Endlich wählen
Für beide war es ein Tag der Freude und für ihre Unterstützer ein Sieg für die Demokratie: Klaus Winkel und Margarete Kornhoff aus Warburg durften bei der Europawahl erstmals ihre Stimme abgeben. "Ich durfte endlich wählen. Darüber freue ich mich", sagt Winkel. Hinter den beiden lag ein langer Weg, eine fünf Jahre währende juristische Auseinandersetzung vor dem höchsten deutschen Gericht, die für sie erfolgreich endete. Das Bundesverfassungsgericht gab den beiden Recht, und das gleich zweimal: Die Wahlrechtsausschlüsse für Betreute in allen Angelegenheiten sowie für wegen Schuldunfähigkeit untergebrachte Straftäter sind verfassungswidrig. Das entschied das Bundesverfassungsgericht am 29. Januar. Und das Wahlrecht galt - anders als von der Politik vorgesehen - auch schon relativ kurzfristig zur Europawahl. Mit dieser Entscheidung legte das oberste Gericht am 15. April noch einmal nach.
"Ich bin sehr glücklich über die Entscheidung, dass ich jetzt genau wie alle anderen wählen kann", sagte Margarete Kornhoff nach der ersten Entscheidung. "Vorher war es sehr unfair geregelt, das hat mich wütend gemacht. Und ich bin stolz, dass ich als eine der Klägerinnen zu diesem Urteil beigetragen habe." Gerade der Fall von Margarete Kornhoff machte die Widersinnigkeit des pauschalen Wahlrechtsausschlusses deutlich. Denn solange sie zu Hause lebte, durfte sie wählen. Erst nach ihrem Umzug in eine Einrichtung der Behindertenhilfe verlor sie ihr Wahlrecht, da sie seitdem in allen Angelegenheiten rechtlich betreut wird. Bei ihrer Klage wurde sie deshalb vom Träger ihrer Einrichtung, den Caritas Wohn- und Werkstätten Paderborn (CWW) unterstützt, ebenso wie von der Caritas Behindertenhilfe und Psychiatrie (CBP), dem Deutschen Caritasverband (DCV) und der Lebenshilfe. "Ich finde das großartig", sagte denn auch der CWW-Vorstandsvorsitzende Karl-Heinz Vogt; und "Ein großer Tag für die Demokratie" der CBP-Vorsitzende Johannes Magin.

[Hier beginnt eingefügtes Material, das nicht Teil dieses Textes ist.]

-- ==== Sys2Proof/Tests/Slice0.lean ====
section
/-! SUPPORT. Tests: the refusals of WellFormed, words written out from 30_encoding.md, single steps whose expected
results are those of 95_test_vectors.md (the vector stands in each comment), and for each statement of
Sys2Proof/Certificates/Slice0/Obligations.lean a witness that meets its hypotheses together. -/

namespace Sys2Proof.Tests

open Sys2Proof.Machine

/-! ### Small states -/

/-- The slave of CFG0 in the notation of 95_test_vectors.md section 0: (proto, ack, slot, cnt, fifo, drv | sda, scl). -/
def slv (proto : Proto) (ack : AckPhase) (slot : Bool) (cnt : BitVec 32) (fifo : Byte) (drv sda scl : Level)
    (script : List CbReply) : Slave :=
  ⟨2, 3, 0x42, 0x84, 0x85, proto, ack, slot, cnt, fifo, sda, scl, drv, script, false⟩

/-- The sniffer of CFG0: (proto, ack, pos, fifo, predicted, addr) and its stored levels. -/
def snf (proto : Proto) (ack : AckPhase) (pos : BitVec 4) (fifo : Byte) (predicted : Proto) (addr : Addr)
    (sda scl : Level) : Sniffer :=
  ⟨4, 5, proto, ack, pos, fifo, predicted, addr, sda, scl⟩

/-- The slave at reset. -/
def idleSlv : Slave := slv .idle .none false 0 0 true true true []

/-- The sniffer at reset. -/
def idleSnf : Sniffer := snf .idle .none 0 0 .idle 0 true true

/-- A block with the given instances and SNIFF_TAG = 0xA5. -/
def block (es : List Engine) : State := { State.reset with params := ⟨4, 256, 0xA5⟩, registry := es }

/-- The block with one slave. -/
def one (v : Slave) : State := block [.slave v]

/-- The block with one sniffer. -/
def watch (n : Sniffer) : State := block [.sniffer n]

/-- The block with no instance. -/
def bare : State := block []

/-- The block with the given changes of the master's registers. -/
def State.withM (f : Master → Master) (s : State) : State := { s with m := f s.m }

/-- The block with the given inputs. -/
def State.given (ins : List Input) (s : State) : State := { s with env := { s.env with inputs := ins } }

/-- What a step's next state shows, none where it answers no next state. -/
def after {α : Type} (o : Host.Outcome State Fault Refusal) (f : State → α) : Option α :=
  match o with
  | .next t => some (f t)
  | _ => none

/-- The fault register's code and info, by the code's number. -/
def faultOf (s : State) : Option FaultRec := s.fault

/-! ### WellFormed: each check refuses an ill-formed term -/

theorem test_wf_refuses_delay_256 : (Instr.lDelay 256).wf = false := by decide
theorem test_wf_refuses_setlen_256 : (Instr.mSetlen 256).wf = false := by decide
theorem test_wf_refuses_snap_256 : (Instr.qSnap 256).wf = false := by decide
theorem test_wf_admits_the_greatest_counts :
    (Instr.lDelay 255).wf = true ∧ (Instr.mSetlen 255).wf = true ∧ (Instr.qSnap 255).wf = true := by decide

/-! ### Words written out: bits 15:12 unit, 11:8 operation, 7:0 operand (30_encoding.md R81 to R86) -/

theorem test_decode_fifo :
    decode 0b0000_0000_0000_0000 = .ok .fReset ∧
    decode 0b0000_0001_0000_0001 = .ok (.fShift true) ∧
    decode 0b0000_0010_1001_1001 = .ok (.fLoad 0x99) ∧
    decode 0b0000_0011_0000_0000 = .ok .fRead := by decide

theorem test_decode_line :
    decode 0b0001_0000_0000_0001 = .ok (.lRead .scl) ∧
    decode 0b0001_0001_0000_0010 = .ok (.lWrite .sda true) ∧
    decode 0b0001_0001_0000_0001 = .ok (.lWrite .scl false) ∧
    decode 0b0001_0010_0000_0010 = .ok (.lSetdir .sda .out) ∧
    decode 0b0001_0010_0000_0001 = .ok (.lSetdir .scl .inp) ∧
    decode 0b0001_0011_1111_1111 = .ok (.lDelay 255) := by decide
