-- ==== Sys2Proof/Machine/BankOps.lean ====
section
/-! DEFINITION. The OP rows: each bank operation run on its own (40_endpoint_bank.md section 1). An (ep, dir) that names no bank
has no meaning in the spec and is refused by name (log 12). -/

namespace Sys2Proof.Machine

/-- Configure (40_endpoint_bank.md R66). -/
def execConfigure (ep : BitVec 2) (dir : Dir) (ty : EpType) (buf : PacketBuf) (mps : Nat) (s : State) :
    Host.Outcome State Fault Refusal :=
  match bankOf ep dir with
  | some b => emit (.configure b ty buf mps) s
  | none => .refused .noSuchBank

/-- ArmSend (40_endpoint_bank.md R67). -/
def execArmSend (ep : BitVec 2) (n : Nat) (s : State) : Host.Outcome State Fault Refusal :=
  match inEpOf ep with
  | some e => emit (.armSend e n) s
  | none => .refused .noSuchBank

/-- BytesReceived (40_endpoint_bank.md R68): a read, in no output list; what it returns is recorded (log 1). -/
def execBytesReceived (ep : BitVec 2) (s : State) : Host.Outcome State Fault Refusal :=
  match outEpOf ep with
  | some e => .next { s with out := { s.out with received := some (bytesReceivedOn e s) } }
  | none => .refused .noSuchBank

/-- Release (40_endpoint_bank.md R69). -/
def execRelease (ep : BitVec 2) (s : State) : Host.Outcome State Fault Refusal :=
  match outEpOf ep with
  | some e => emit (.release e) s
  | none => .refused .noSuchBank

/-- Stall (40_endpoint_bank.md R70). -/
def execStall (ep : BitVec 2) (dir : Dir) (s : State) : Host.Outcome State Fault Refusal :=
  match bankOf ep dir with
  | some b => emit (.stall b) s
  | none => .refused .noSuchBank

/-- ClearStall (40_endpoint_bank.md R71). -/
def execClearStall (ep : BitVec 2) (dir : Dir) (s : State) : Host.Outcome State Fault Refusal :=
  match bankOf ep dir with
  | some b => emit (.clearStall b) s
  | none => .refused .noSuchBank

/-- WriteAddress (40_endpoint_bank.md R72). -/
def execWriteAddress (v : BitVec 8) (s : State) : Host.Outcome State Fault Refusal :=
  emit (.writeAddress v) s

end Sys2Proof.Machine
end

Schon 2013 reichten die beiden Warburger Kläger gemeinsam mit sechs weiteren von der Wahl Ausgeschlossenen Klage beim Bundesverfassungsgericht ein. Doch die Entscheidung des Gerichts verzögerte sich Jahr um Jahr. Auch 2017 durften die mehr als 85.000 betroffenen Menschen mit Behinderung bei den Bundestagswahlen noch nicht wählen. "Voll traurig" mache ihn das, nicht wählen zu dürfen, berichtete Klaus Winkel damals. Auch gegen den erneuten Ausschluss von der Wahl ging er gemeinsam mit den anderen Klägern vor. Inzwischen hatte sich in vielen Bundesländern aber schon die Erkenntnis durchgesetzt, dass der Wahlrechtsausschluss vor dem Bundesverfassungsgericht wohl keinen Bestand haben würde. Einige Bundesländer, darunter auch Nordrhein-Westfalen, ließen Menschen mit Behinderung zur Landtagswahl zu, auch wenn sie in allen Angelegenheiten betreut werden. Klaus Winkel nutzte sein neu erworbenes Wahlrecht erstmals im Mai 2017. Es war eine Erfahrung, an die er sich gern erinnert. "Das war ein sehr gutes Gefühl, ein bisschen so, als ob ich verliebt wäre."
Trotz des ersten Urteils vom Januar: Die Europawahl am 26. Mai sollte nach dem Willen der Regierungsfraktionen außen vor bleiben. Zu kurzfristig seien die nötigen Wahlrechtsänderungen. Das sah die Opposition anders und rief erfolgreich das Bundesverfassungsgericht an. Sehr zur Freude von Klaus Winkel: Er legt Werte darauf, auch in Europa mitzubestimmen. "Es geht darum, wie es mit uns weitergeht, auch mit England und Deutschland", sagte er am Rande einer inklusiven Caritas-Veranstaltung in Warburg, bei der er sich zusammen mit rund 150 Teilnehmern für ein Europa des Friedens und der Chancengleichheit einsetzte. "Deshalb ist es wichtig, dass wir wählen."